Most efficient bow and bottom shape for shallow water?

[river runner]

Let's forget current for now. The subject is complicated enough without throwing that into the mix.
If you look at a racing canoe on top of a car, three things that should be apparent are:
1- It's Swede form
2- The bow is pointed
3- The bottom is round

I think we've established that Swede form is still more efficient in shallow water (I guess we did.) What about the other two? As the water gets shallower, does a punt shaped bow ever become more efficient than pointed, at canoe speeds? Assuming you don't drag bottom with either one, does a flat bottom ever become more efficient than round, at canoe speeds?

[jehardiman]

Quote:

Originally Posted by river runner

I think we've established that Swede form is still more efficient in shallow water (I guess we did.) What about the other two? As the water gets shallower, does a punt shaped bow ever become more efficient than pointed, at canoe speeds? Assuming you don't drag bottom with either one, does a flat bottom ever become more efficient than round, at canoe speeds?

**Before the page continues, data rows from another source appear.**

/-- Settles O55: the forms by the operands `operandsOf` takes, and no other by its accepted forms. -/
theorem acceptedFormsParse : Obligations.AcceptedFormsParse := by
  refine ⟨fun line tb tc b c hb hc => ⟨fun h => ?_, fun h => ?_, fun h => ?_, fun h => ?_, fun td d hd h => ?_⟩,
    fun line a h => ?_⟩
  · rw [parseLine_of_mnemonic (m := .load) h le_rfl]
    simp only [operandsOf, List.map_cons, List.map_nil, hb, hc, Except.map]
  · rw [parseLine_of_mnemonic (m := .read) h le_rfl]
    simp only [operandsOf, List.map_cons, List.map_nil, hb, hc, Except.map]
  · rw [parseLine_of_mnemonic (m := .abs) h le_rfl]
    simp only [operandsOf, List.map_cons, List.map_nil, hb, hc, Except.map]
  · refine ⟨.write b c none, ?_, rfl, rfl⟩
    rw [parseLine_of_mnemonic (m := .write) h le_rfl]
    simp only [operandsOf, List.map_cons, List.map_nil, hb, hc, Except.map]
  · rw [parseLine_of_mnemonic (m := .write) h (by simp)]
    simp only [operandsOf, List.map_cons, List.map_nil, hb, hc, hd, Except.map]
  · obtain ⟨m, tb, tc, rest, ht, ho⟩ := tokens_of_accepted h
    obtain ⟨b, c, more, hts, hmore⟩ := operandsOf_ok_cases ho
    simp only [List.map_cons, List.cons.injEq] at hts
    obtain ⟨hb, hc, hrest⟩ := hts
    refine ⟨m, tb, tc, rest, b, c, ht, hb, hc, ?_⟩
    obtain rfl | ⟨hm, d, rfl⟩ := hmore
    · exact .inl (List.map_eq_nil_iff.1 hrest)
    · obtain ⟨td, rfl, hd⟩ := List.map_eq_singleton_iff.1 hrest
      exact .inr ⟨hm, td, d, rfl, hd⟩

/-! ### The log -/

/-- The packed word carries the opcode its log record names (R68, R75). -/
theorem logRecord_a_eq (a : AsmInstr) : (logRecord a).a = (decoder (packWord a)).opcode.toNat := by
  have hop := (decoder_op_eq_iff _ _).1 (op_of_decodeWord (decodeWord_packWord a))
  rw [hop]
  cases a <;> rfl

theorem logRecord_a_eq_mnemonicOpcode (a : AsmInstr) : (logRecord a).a = mnemonicOpcode (logRecord a).command := by
  cases a <;> rfl

theorem logRecord_d_isSome_iff (a : AsmInstr) : (logRecord a).d.isSome = true ↔ (logRecord a).command = .write := by
  cases a <;> simp [logRecord]

/-- Settles O54: record and word number `n` are those of accepted line number `n`. -/
theorem logRecordPerWord : Obligations.LogRecordPerWord := by
  refine ⟨fun text x hx => ?_, fun a => by cases a <;> rfl⟩
  obtain ⟨-, rfl⟩ := (assemble_ok_iff text x).1 hx
  refine ⟨rfl, by simp only [List.length_map], fun n r w hr hw => ?_⟩
  simp only [List.getElem?_map, Option.map_eq_some_iff] at hr hw
  obtain ⟨a, ha, rfl⟩ := hr
  obtain ⟨b, hb, rfl⟩ := hw
  obtain rfl : a = b := Option.some.inj (ha.symm.trans hb)
  exact ⟨logRecord_a_eq a, logRecord_a_eq_mnemonicOpcode a, logRecord_d_isSome_iff a⟩

/-! ### The source cell of an assembled WRITE -/

theorem ofNat_toNat_of_lt {n v : Nat} (h : v < 2 ^ n) : (BitVec.ofNat n v).toNat = v := by
  rw [BitVec.toNat_ofNat, Nat.mod_eq_of_lt h]

/-- Settles O29: operands that fit their fields come back as C' and D, and the raw source is `64 * C + D`. -/
theorem assembledWriteSource : Obligations.AssembledWriteSource := by
  intro c d hc hd
  have hshifted : writeSource .shifted (BitVec.ofNat 26 c) (BitVec.ofNat 6 d) = c := by
    rw [writeSource_eq, sourceIndex, ofNat_toNat_of_lt hc]
  have hraw : writeSource .raw (BitVec.ofNat 26 c) (BitVec.ofNat 6 d) = 64 * c + d := by
    rw [writeSource_eq, sourceIndex, ofNat_toNat_of_lt hc, ofNat_toNat_of_lt (n := 6) hd]
    rfl
  refine ⟨fun b => ?_, hshifted, ?_, hraw, ?_, fun cell => ?_⟩
  · simp only [asmInstrOf, writtenD, Option.getD_some, BitVec.ofInt_natCast]
  · rw [hshifted, InRange]
    omega
  · rw [hraw, InRange]
    omega
  · rw [hraw]
    omega

end Sys2Proof.Proofs

/-! ## The encoder's source (30_encoding.md section 5)

That a source in UTF-8 and its text determine each other (R66), and what the encoder makes of a source. -/

namespace Sys2Proof.Proofs

open Sys2Proof Sys2Proof.Machine Sys2Proof.Safety

/-! ### The bytes after a character's first -/

/-- The last `k` bytes of the character with code point `v`, six bits to a byte: those of `encodeUtf8Char` after its
first, by `encodeUtf8Char_eq`. -/
def tailBytes : Nat → Nat → List Byte
  | 0, _ => []
  | k + 1, v => utf8Octet (0x80 + v / 64 ^ k % 64) :: tailBytes k v

/-- What the decoder makes of the bytes after one of which `utf8Byte` said that `k` more are to come: `utf8From`, by
`utf8From_cons`. -/
def utf8After (k v least : Nat) (bytes : List Byte) : Option (List Char) :=
  match k with
  | 0 => (utf8Char least v).bind fun ch => (decodeUtf8 bytes).map fun cs => ch :: cs
  | k + 1 => utf8From (k + 1) v least bytes

theorem utf8From_cons (want acc least : Nat) (x : Byte) (rest : List Byte) :
    utf8From want acc least (x :: rest) =
      (utf8Byte want acc least x).bind fun r => utf8After r.1 r.2.1 r.2.2 rest := by
  rw [utf8From]
  cases utf8Byte want acc least x with
  | none => rfl
  | some r =>
    obtain ⟨k, v, l⟩ := r
    cases k with
    | zero =>
      simp only [Option.bind_some, utf8After, decodeUtf8]
      cases utf8Char l v <;> rfl
    | succ k => rfl

theorem eq_utf8Octet_iff (x : Byte) {n : Nat} (h : n < 256) : x = utf8Octet n ↔ x.toNat = n := by
  rw [← BitVec.toNat_inj, utf8Octet_toNat h]

/-- A byte that continues a character adds its six bits to the part read, and only such a byte does. -/
theorem utf8Byte_succ_iff (k acc least q : Nat) (x : Byte) :
    utf8Byte (k + 1) acc least x = some (k, q, least) ↔ x = utf8Octet (0x80 + q % 64) ∧ q / 64 = acc := by
  rw [utf8Byte, if_neg (Nat.succ_ne_zero k), eq_utf8Octet_iff x (by omega)]
  split
  · simp only [Option.some.injEq, Prod.mk.injEq, Nat.add_sub_cancel, true_and, and_true]
    omega
  · simp only [reduceCtorEq, false_iff]
    omega

theorem utf8Byte_succ_cases {k acc least : Nat} {x : Byte} {r : Nat × Nat × Nat}
    (h : utf8Byte (k + 1) acc least x = some r) : ∃ q, r = (k, q, least) := by
  rw [utf8Byte, if_neg (Nat.succ_ne_zero k)] at h
  split at h
  · exact ⟨_, (Option.some.inj h).symm⟩
  · cases h

theorem div_pow_succ (n k : Nat) : n / 64 ^ (k + 1) = n / 64 ^ k / 64 := by
  rw [Nat.pow_succ, Nat.div_div_eq_div_mul]

/-- The decoder completes a character exactly on its last bytes, the part read before being its upper bits. -/
theorem utf8After_iff (k v least : Nat) (bytes : List Byte) (text : List Char) :
    utf8After k v least bytes = some text ↔ ∃ ch cs rest, text = ch :: cs ∧ bytes = tailBytes k ch.toNat ++ rest ∧
      ch.toNat / 64 ^ k = v ∧ least ≤ ch.toNat ∧ decodeUtf8 rest = some cs := by
  induction k generalizing v bytes with
  | zero =>
    simp only [utf8After, Option.bind_eq_some_iff, Option.map_eq_some_iff, utf8Char_some_iff, tailBytes,
      List.nil_append, Nat.pow_zero, Nat.div_one]
    constructor
    · rintro ⟨ch, ⟨hl, hv⟩, cs, hcs, rfl⟩
      exact ⟨ch, cs, bytes, rfl, rfl, hv, hl.trans_eq hv.symm, hcs⟩
    · rintro ⟨ch, cs, rest, rfl, rfl, hv, hl, hcs⟩
      exact ⟨ch, ⟨hl.trans_eq hv, hv⟩, cs, hcs, rfl⟩
  | succ k ih =>
    simp only [utf8After, tailBytes, List.cons_append, div_pow_succ]
    cases bytes with
    | nil => simp [utf8From]
    | cons x bytes =>
      rw [utf8From_cons, Option.bind_eq_some_iff]
      constructor
      · rintro ⟨r, hr, hafter⟩
        obtain ⟨q, rfl⟩ := utf8Byte_succ_cases hr
        obtain ⟨ch, cs, rest, ht, rfl, hq, hl, hcs⟩ := (ih _ _).1 hafter
        obtain ⟨rfl, hacc⟩ := (utf8Byte_succ_iff ..).1 hr
        subst hq
        exact ⟨ch, cs, rest, ht, rfl, hacc, hl, hcs⟩
      · rintro ⟨ch, cs, rest, ht, hbytes, hacc, hl, hcs⟩
        obtain ⟨hx, rfl⟩ := List.cons.inj hbytes
        exact ⟨_, (utf8Byte_succ_iff ..).2 ⟨hx, hacc⟩, (ih _ _).2 ⟨ch, cs, rest, ht, rfl, rfl, hl, hcs⟩⟩
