-- ==== Sys2Proof/Machine/KeySchedule.lean ====
section
/-! DEFINITION. Key expansion (42_key_expansion.md R470 to R474). -/

namespace Sys2Proof

/-- RotWord (R471): one byte towards byte 0. -/
def rotWord (w : Col) : Col := ⟨w.b1, w.b2, w.b3, w.b0⟩

/-- SubWord (R472). -/
def subWord (w : Col) : Col := w.map sbox

/-- R473 for `i mod 4 = 0`: the transformed previous word, the round constant entering byte 0. -/
def transformWord (t : Col) (rc : Byte) : Col :=
  let u := subWord (rotWord t)
  { u with b0 := u.b0 ^^^ rc }

/-- Four words of R473's recurrence, `w[4r .. 4r+3]` from `w[4r-4 .. 4r-1]`: each word is the word four back exclusive-or the
previous word, transformed for the first of the four. -/
def nextRoundKey (k : Block) (rc : Byte) : Block :=
  let w0 := k.c0.xor (transformWord k.c3 rc)
  let w1 := k.c1.xor w0
  let w2 := k.c2.xor w1
  let w3 := k.c3.xor w2
  ⟨w0, w1, w2, w3⟩

/-- Round key `r` of a key (R473, R474): round key 0 is the key; round `r` uses RCON[r], since `i div 4 = r` at word `4r`. -/
def roundKey (key : Block) : Nat → Block
  | 0 => key
  | r + 1 => nextRoundKey (roundKey key r) (rcon (r + 1))

/-- KeyExpansion (R473): the 44 words as the 11 round keys. -/
def keyExpansion (key : Block) : Schedule :=
  #v[roundKey key 0, roundKey key 1, roundKey key 2, roundKey key 3, roundKey key 4, roundKey key 5, roundKey key 6,
    roundKey key 7, roundKey key 8, roundKey key 9, roundKey key 10]

/-- Word `i` of a schedule, `w[i]` (R120, R474), for `i` in 0..43. -/
def Schedule.word (rks : Schedule) (i : Fin 44) : Col :=
  (rks[i.val / 4]'(by omega)).col ⟨i.val % 4, by omega⟩

end Sys2Proof
end

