-- ==== Sys2Proof/Machine/Ops.lean ====
section
/-! DEFINITION. The named operations the meanings share: memory, channels, finishing and failing a command, bus responses, the
transmit port, fetching what the agents do next. -/

namespace Sys2Proof.Machine

/-! ### Memory -/

/-- The byte listed at an offset, if one is. -/
def Memory.read : Memory → Nat → Option Byte
  | [], _ => none
  | (x, v) :: m, a => if x = a then some v else Memory.read m a

/-- A byte written at an offset: the list stays in rising order, and an entry at the offset is replaced. -/
def Memory.write : Memory → Nat → Byte → Memory
  | [], a, b => [(a, b)]
  | (x, v) :: m, a, b =>
    if a < x then (a, b) :: (x, v) :: m
    else if a = x then (a, b) :: m
    else (x, v) :: Memory.write m a b

/-- Consecutive bytes written from an offset up. -/
def Memory.writeList (m : Memory) (a : Nat) : List Byte → Memory
  | [] => m
  | b :: bs => Memory.writeList (m.write a b) (a + 1) bs

/-- The window offset of MBUF[0] (20_memory.md R201). -/
def mbufBase : Nat := 0x200

/-- The window offset of CBUF[0] (R201). -/
def cbufBase : Nat := 0x300

/-- Is the window offset a byte of MBUF or CBUF (R201)? -/
def isBuffer (a : Nat) : Bool :=
  decide (mbufBase ≤ a ∧ a < mbufBase + Config.maxMsg) || decide (cbufBase ≤ a ∧ a < cbufBase + Config.maxMsg)

/-- The canonical form of a memory: offsets strictly rising, so equal contents are equal lists. No listed byte equals what an
unlisted one reads as, since an unlisted one has no value. -/
abbrev Memory.wf (m : Memory) : Prop := m.Pairwise fun x y => x.1 < y.1

/-- Only bytes of MBUF and CBUF are listed. -/
abbrev Memory.inBuffers (m : Memory) : Prop := ∀ x ∈ m, isBuffer x.1 = true

/-- The buffer byte at a window offset: the byte last written there, or what it holds since the last reset, the draw MBUF_INIT or
CBUF_INIT (R117, R118): a free value (log entry 4). -/
def State.bufByte (s : State) (a : Nat) : Byte := (s.mem.read a).getD (Config.bufInit s.resets a)

/-- `n` consecutive buffer bytes. -/
def State.bufBytes (s : State) (a n : Nat) : List Byte := (List.range n).map fun i => s.bufByte (a + i)

/-- The 32-bit register of the four buffer bytes from a window offset (R206). -/
def State.bufWord (s : State) (a : Nat) : Word :=
  Col.toWord ⟨s.bufByte a, s.bufByte (a + 1), s.bufByte (a + 2), s.bufByte (a + 3)⟩

/-- Consecutive buffer bytes written. -/
def State.writeBuf (s : State) (a : Nat) (bs : List Byte) : State := { s with mem := s.mem.writeList a bs }

/-! ### Channels and parameters -/

/-- NUM_CHANNELS (R8). -/
def State.numChannels (s : State) : Nat := s.chans.length

/-- R9: the constraints on NUM_CHANNELS and QUEUE_DEPTH. -/
def State.paramsOk (s : State) : Bool :=
  decide (1 ≤ s.numChannels ∧ s.numChannels ≤ 16) && decide (1 ≤ s.queueDepth ∧ s.queueDepth ≤ 255)

/-- The state with channel `ch` changed by `f`; nothing changes where the channel does not exist. -/
def State.modifyChan (s : State) (ch : Nat) (f : Channel → Channel) : State :=
  { s with chans := s.chans.modify ch f }

/-- A channel at rest: disabled, nothing queued, consumer IDLE (40_command_dispatch.md R407). -/
abbrev Channel.atRest (c : Channel) : Prop := c.en = false ∧ c.q = [] ∧ c.w = .idle

/-- The block is quiescent (R407): every channel is at rest. -/
def State.quiescent (s : State) : Bool := s.chans.all fun c => decide c.atRest

/-! ### Ending a command and a host access -/

/-- An access answered without error: `data` is what a read gives, 0 on a write. -/
def State.respond (s : State) (data : Word) : State := { s with resp := some ⟨false, data⟩ }

/-- A bus error: data 0, no state change of the block (20_memory.md R202, 60_exceptions.md R703). -/
def State.busError (s : State) : State := { s with resp := some ⟨true, 0⟩ }

/-- A command ends with result `e`: it writes STATUS.ERR once (40_command_dispatch.md R403), and the CMD write that carried it
completes without error (R400). -/
def State.finish (s : State) (e : Err) : State := { s with err := e }.respond 0

/-- `fail E` (00_scope.md R13, 60_exceptions.md R701): the spec's form of raising an exception. STATUS.ERR takes the code and
nothing else of the block changes; there is no trap entry and no return (R710, R711). -/
def State.fail (s : State) (e : Err) : State := s.finish e

/-! ### The transmit port -/

/-- A transmit request TX(ch, out, data) (20_memory.md R214, 30_encoding.md R309). -/
structure TxRequest where
  ch : Nat
  out : BitVec 4
  data : Block
  deriving DecidableEq, Repr

/-- The request presented for source channel `ch`: one exactly while its consumer is in HOLD (R214). -/
def State.txRequest (s : State) (ch : Nat) : Option TxRequest :=
  match s.chans[ch]? with
  | some c =>
    match c.w with
    | .idle => none
    | .hold out data => some ⟨ch, out, data⟩
  | none => none

/-! ### Fetching -/

/-- What acts next: the first pending stimulus, or, with none pending, the next free one (R220, log entry 3). -/
def State.nextStimulus (s : State) : Stimulus :=
  match s.pending with
  | [] => Config.freeStimulus s.clock
  | x :: _ => x

/-- The state once that stimulus has been taken. -/
def State.taken (s : State) : State :=
  match s.pending with
  | [] => { s with clock := s.clock + 1 }
  | _ :: rest => { s with pending := rest }

/-- The instruction that stimulus is. -/
def State.fetch (s : State) : Instr := decodeStimulus s.numChannels s.nextStimulus

/-- The state with a table word laid where the next fetch finds it: written to CMD, or delivered on the event port; unchanged for
a width no format has. -/
def State.placeWord (s : State) (nbits w : Nat) : State :=
  match wordStimulus nbits w with
  | some x => { s with pending := x :: s.pending }
  | none => s

end Sys2Proof.Machine
end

No, you should have not drawn that conclusion. A "swede" form (or more correctly aft LCB form, ...I mean who wants a boat shaped like a turnip anyway) is not more efficient in shallow water than a fish form (that is forward LCB form). It is better to say that a LCB aft form is more efficient for the identical displacement, wetted area, and LWL than a LCB forward shape for Froude numbers above the skin friction vs pressure drag transition point. This is a very explicit limiting statement and is based soley upon the entry of a LCB aft form having to be geometrically finer than a LCB forward form which reduces pressure drag and does not consider directional stability. Once you leave the limits of identical displacement, wetted area, LWL, and fixed directional stability all bets are off and there is no "best" shape in an equally weighted trade-off space.

As far as shallow water goes, it is not so much the bottom shape as it is prismatic coefficient, waterplane area, and the blockage factor. A wider, shallower, flat bottom or a narrow deep-V can have less drag depending on the viability of the necessary draft to volume to stability (assuming fixed length) trade-off. As I have said many times before, there is never a "best" hull form, only ones that better meet the mutualy exclusive requirements of the design.